▶ Record excerpts
▼

-- ==== Sys2Proof/Safety.lean ====
section
/-! DEFINITION. The terms claims are stated in: what the events and warnings of a wait, a settling, an
acquisition and a scan look like (spec/41_conversion.md, spec/42_scanner.md), and the invariants of a safe
state. -/

namespace Sys2Proof.Machine

/-! ### The events an operation appends -/

/-- R117: what one wait for a level appends to TRACE and WARN_LOG, with the count POLL_CNT ends at. The
polls read the other level until one reads the level (no warning), or until the bound (one warning); under
POLLS the bound is POLL_LIMIT polls. -/
def WaitShape (p : Params) (want : Level) (site : Site) (k : Nat) (evs : List Event)
    (ws : List Warning) : Prop :=
  (evs = List.replicate k (.poll want.other) ++ [.poll want] ∧ ws = [] ∧
    (p.waitMode = .polls → k < p.pollLimit)) ∨
  (evs = List.replicate k (.poll want.other) ∧ ws = [.drdyTimeout site want] ∧
    (p.waitMode = .polls → k = p.pollLimit))

/-- R98: the event of an RDATA that read these bytes. -/
def rdataEvent (p : Params) (b0 b1 b2 : Byte) : Event := .tx .adc [p.cmdRdata] true [b0, b1, b2]

/-- R102: the event of a WREG. -/
def wregEvent (p : Params) (a : RegAddr) (v : Byte) : Event := .tx .adc (wregBytes p a v) false []

/-- R96: the event of a one-byte command. -/
def cmdEvent (c : Byte) : Event := .tx .adc [c] false []

/-- R155: the event of a DAC frame. -/
def dacEvent (p : Params) (ch : DacChannel) (code : DacCode) : Event :=
  .tx .dac (dacBytes (dacCtrl p ch) code) false []

/-- R121: what one discarded settling cycle appends. -/
def DiscardShape (p : Params) (site : Site) (evs : List Event) (ws : List Warning) : Prop :=
  if p.settleDiscardRead then ∃ b0 b1 b2, evs = [rdataEvent p b0 b1 b2] ∧ ws = []
  else ∃ k, WaitShape p .high site k evs ws

/-- R120: what a settling of n Ready transitions appends: n waits, a discarded cycle between two. -/
def SettleShape (p : Params) (site : Site) : Nat → List Event → List Warning → Prop
  | 0, evs, ws => evs = [] ∧ ws = []
  | 1, evs, ws => ∃ k, WaitShape p .low site k evs ws
  | n + 2, evs, ws => ∃ k e₁ w₁ e₂ w₂ e₃ w₃, WaitShape p .low site k e₁ w₁ ∧
      DiscardShape p site e₂ w₂ ∧ SettleShape p site (n + 1) e₃ w₃ ∧
      evs = e₁ ++ e₂ ++ e₃ ∧ ws = w₁ ++ w₂ ++ w₃

/-- R114 to R116: the events from the channel's selection to the wake command. -/
def selectEvents (p : Params) (m : ScanMode) (ch : Int) : List Event :=
  [wregEvent p p.regMux (muxCode p m ch), cmdEvent p.cmdSync, .delay p.t11Min, cmdEvent p.cmdWakeup]

/-- R111, R113: what an acquisition appends and the sample it yields. -/
def AcqShape (p : Params) (m : ScanMode) (op : AcqOp) (slot : Nat) (ch : Int) (n : Nat)
    (evs : List Event) (ws : List Warning) (v : Sample) : Prop :=
  if validCh m ch then
    ∃ e b0 b1 b2, SettleShape p (.acq op slot) n e ws ∧
      evs = selectEvents p m ch ++ e ++ [rdataEvent p b0 b1 b2] ∧ v = rawSample b0 b1 b2
  else evs = [] ∧ ws = [.invalidChannel op slot ch] ∧ v = 0#32

/-- R125 to R129: what the slots from the i-th on append and the samples they yield, in list order. -/
def ScanShape (p : Params) (m : ScanMode) (n : Nat) :
    Nat → List Int → List Event → List Warning → List Sample → Prop
  | _, [], evs, ws, vs => evs = [] ∧ ws = [] ∧ vs = []
  | i, ch :: rest, evs, ws, vs => ∃ e₁ w₁ v e₂ w₂ vs', AcqShape p m .scanChannels i ch n e₁ w₁ v ∧
      ScanShape p m n (i + 1) rest e₂ w₂ vs' ∧ evs = e₁ ++ e₂ ∧ ws = w₁ ++ w₂ ∧ vs = v :: vs'

/-- R131, R133: one wait of a scan's settling: the level waited for and what it appends. -/
structure ScanWait where
  level : Level
  evs : List Event
  ws : List Warning
  deriving DecidableEq, Repr

/-- R117: a wait of a scan's slot appends what a wait for its level can. -/
def ScanWait.Shape (p : Params) (w : ScanWait) : Prop :=
  ∃ slot k, WaitShape p w.level (.acq .scanChannels slot) k w.evs w.ws

/-- R150: the events of a reset pulse. -/
def resetPulseEvents (p : Params) : List Event :=
  [.rst .high, .delay p.tRstHigh, .rst .low, .delay p.tRstLow, .rst .high]

/-- The part of the oracle a wait may draw from: levels, and ticks that never fall. -/
def Oracle.WaitDraws (o o' : Oracle) : Prop :=
  o'.opens = o.opens ∧ o'.opensDrawn = o.opensDrawn ∧ o'.bytes = o.bytes ∧
    o'.bytesDrawn = o.bytesDrawn ∧ o.lastTick ≤ o'.lastTick

/-! ### Invariants of a safe state -/

/-- R24, R25, R26, R33, R34, R36, R44: between operations the conversion machine is idle, the transport is
held exactly while READY, held lines are de-asserted and others released, the gain code is a gain, the last
settling is complete, the scan registers agree, and the poll count is within its bound. -/
structure ControlInv (s : State) : Prop where
  idle : s.acq.phase = .idle
  held_iff_ready : s.lines.held = true ↔ s.hstate = .ready
  heldLines : s.lines.held = true →
    s.lines.csAdc = .driven .high ∧ s.lines.csDac = .driven .high ∧ s.lines.rst = .driven .high
  releasedLines : s.lines.held = false → s.lines = Lines.released
  gainLegal : s.cfg.gain ≠ 7#3
  settled : s.acq.settleK = s.acq.settleN
  scanLen : s.scan.len = s.scan.list.length
  scanBound : s.scan.len ≤ maxScan
  scanDone : s.scan.idx = s.scan.len
  pollBound : s.par.waitMode = .polls → s.acq.pollCnt ≤ s.par.pollLimit

/-- R90: the range of a sign-extended 24-bit code. -/
def InSampleRange (v : Sample) : Prop := -8388608 ≤ v.toInt ∧ v.toInt ≤ 8388607

/-- R37, R38, R57, R89, R90: the last scan's entries are written and, unless it was empty, the others hold no
value, every sample the block holds is a
sign-extended 24-bit code, and ACQ_MUX is the multiplexer byte of ACQ_CH. -/
structure SampleInv (s : State) : Prop where
  scanBound : s.scan.len ≤ maxScan
  written : ∀ i : Fin 8, i.val < s.scan.len → s.scan.result[i] ≠ none
  beyond : 0 < s.scan.len → ∀ i : Fin 8, s.scan.len ≤ i.val → s.scan.result[i] = none
  resultRange : ∀ (i : Fin 8) v, s.scan.result[i] = some v → InSampleRange v
  lastRange : ∀ v, s.acq.lastSample = some v → InSampleRange v
  muxOfChannel : ∀ ch, s.acq.ch = some ch →
    ∃ m, validCh m ch = true ∧ s.acq.mux = some (muxCode s.par m ch)
  writtenTogether : (s.acq.ch = none ↔ s.acq.mux = none) ∧ (s.acq.ch = none ↔ s.acq.lastSample = none)

/-- R40, R41, R134 to R140: the monitor is untouched until a begin call, its counters agree, and its
derived fields are those of its counters at a clock answer since the begin call (R137). -/
structure MonInv (s : State) : Prop where
  untouched : s.mon.active = false → s.mon = Mon.reset
  startPast : s.mon.start ≤ s.oracle.lastTick
  theoOfTable : s.mon.active = true → ∃ i, s.mon.theo = drateSps i
  scans_le : s.mon.scans ≤ s.mon.samples
  samples_le : s.mon.samples ≤ maxScan * s.mon.scans
  lastN_zero : s.mon.lastN = 0 ↔ s.mon.scans = 0
  lastN_le : s.mon.lastN ≤ s.mon.samples
  noSamples : s.mon.samples = 0 → s.mon.spsTotal = 0 ∧ s.mon.spsCh = 0 ∧ s.mon.eff = 0
  totalRate : 0 < s.mon.samples → ∃ tick, s.mon.start ≤ tick ∧ tick ≤ s.oracle.lastTick ∧
    s.mon.spsTotal = spsTotalAt s.par s.mon tick
  perChannel : 0 < s.mon.lastN → s.mon.spsCh = s.mon.spsTotal / s.mon.lastN
  efficiency : 0 < s.mon.theo → s.mon.eff = s.mon.spsCh / s.mon.theo * 100
  classified : s.mon.status = classify s.par s.mon.samples s.mon.eff

/-- R159: a warning record the block may append. -/
def Warning.Legal (p : Params) : Warning → Prop
  | .drdyTimeout site level =>
    (∀ op slot, site = .acq op slot → slot < maxScan ∧ (op = .readChannel → slot = 0)) ∧
    (level = .high → p.settleDiscardRead = false ∧ ∃ slot, site = .acq .scanChannels slot)
  | .invalidChannel op slot index =>
    slot < maxScan ∧ (op = .readChannel → slot = 0) ∧ ¬(0 ≤ index ∧ index < 4)
  | .dacInvalidChannel index => index ≠ 0 ∧ index ≠ 1

/-- R66, R79, R93, R159: the parameters are sound, every bus event is one the block may emit, every
warning record one it may append, and a response carries a payload only with OK. -/
structure LogInv (s : State) : Prop where
  params : s.par.wf = true
  events : ∀ e ∈ s.trace, e.legal s.par = true
  warnings : ∀ w ∈ s.warnLog, w.Legal s.par
  payloads : ∀ r ∈ s.responses, r.status ≠ .ok → r.payload = .none

/-- R35, R99, R191: on a READY handle CONT_MODE says whether the chip of the trace is in continuous-read
mode. -/
def ContInv (s : State) : Prop :=
  s.par.wf = true ∧ (s.hstate = .ready → (chipAfter s.par s.trace).cont = s.contMode)

/-! ### Admission (R162 to R164) -/

/-- R162: the operations that need a READY handle. -/
def needsHandle : Instr → Bool
  | .hostReset | .hostConfigure _ _ _ | .hostSetScanMode _ | .hostGetConfig | .hostReadChannel _
  | .hostScanChannels _ _ | .hostWriteCmd _ | .hostWriteReg _ _ | .hostReadReg _ | .hostDacWrite _ _ => true
  | .hostInit | .hostShutdown | .hostPerfBegin _ | .hostPerfReport | .hostRawToVoltage _ _ _ _
  | .adcWakeup | .adcRdata | .adcRdatac | .adcSdatac | .adcRreg _ | .adcWreg _ _ | .adcSelfcal
  | .adcSync | .adcReset | .dacWriteA _ | .dacWriteB _ => false

/-- R163: the operations that CONT_MODE = 1 refuses. -/
def needsQuiet (p : Params) : Instr → Bool
  | .hostConfigure _ _ _ | .hostReadChannel _ | .hostScanChannels _ _ | .hostWriteReg _ _
  | .hostReadReg _ => true
  | .hostWriteCmd cmd => cmd != p.cmdSdatac && cmd != p.cmdReset
  | .hostReset | .hostSetScanMode _ | .hostGetConfig | .hostDacWrite _ _ | .hostInit | .hostShutdown
  | .hostPerfBegin _ | .hostPerfReport | .hostRawToVoltage _ _ _ _ | .adcWakeup | .adcRdata | .adcRdatac
  | .adcSdatac | .adcRreg _ | .adcWreg _ _ | .adcSelfcal | .adcSync | .adcReset | .dacWriteA _
  | .dacWriteB _ => false

/-- R162 to R164: the refusal a host operation's request meets in a state, the first in the order
lifecycle, argument, continuous mode; none if it is admitted. -/
def refusalOf (s : State) (i : Instr) : Option Status :=
  if i = .hostInit ∧ s.hstate = .ready then some .alreadyInit
  else if needsHandle i ∧ s.hstate ≠ .ready then some .notReady
  else if i.wellFormed s.par = false then some .badArg
  else if needsQuiet s.par i ∧ s.contMode then some .contMode
  else none

/-- R25, R169: the lifecycle's moves between two host operations. -/
def HState.Moves (i : Instr) (h h' : HState) : Prop :=
  h' = h ∨ (i = .hostInit ∧ h ≠ .ready ∧ (h' = .ready ∨ h' = .uninit)) ∨
    (i = .hostShutdown ∧ h' = .shutdown)

end Sys2Proof.Machine
end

▲

▶ Problem
Each line of the data above that contains "polls" counts once; report the total alone.

▶ Solution to this task
5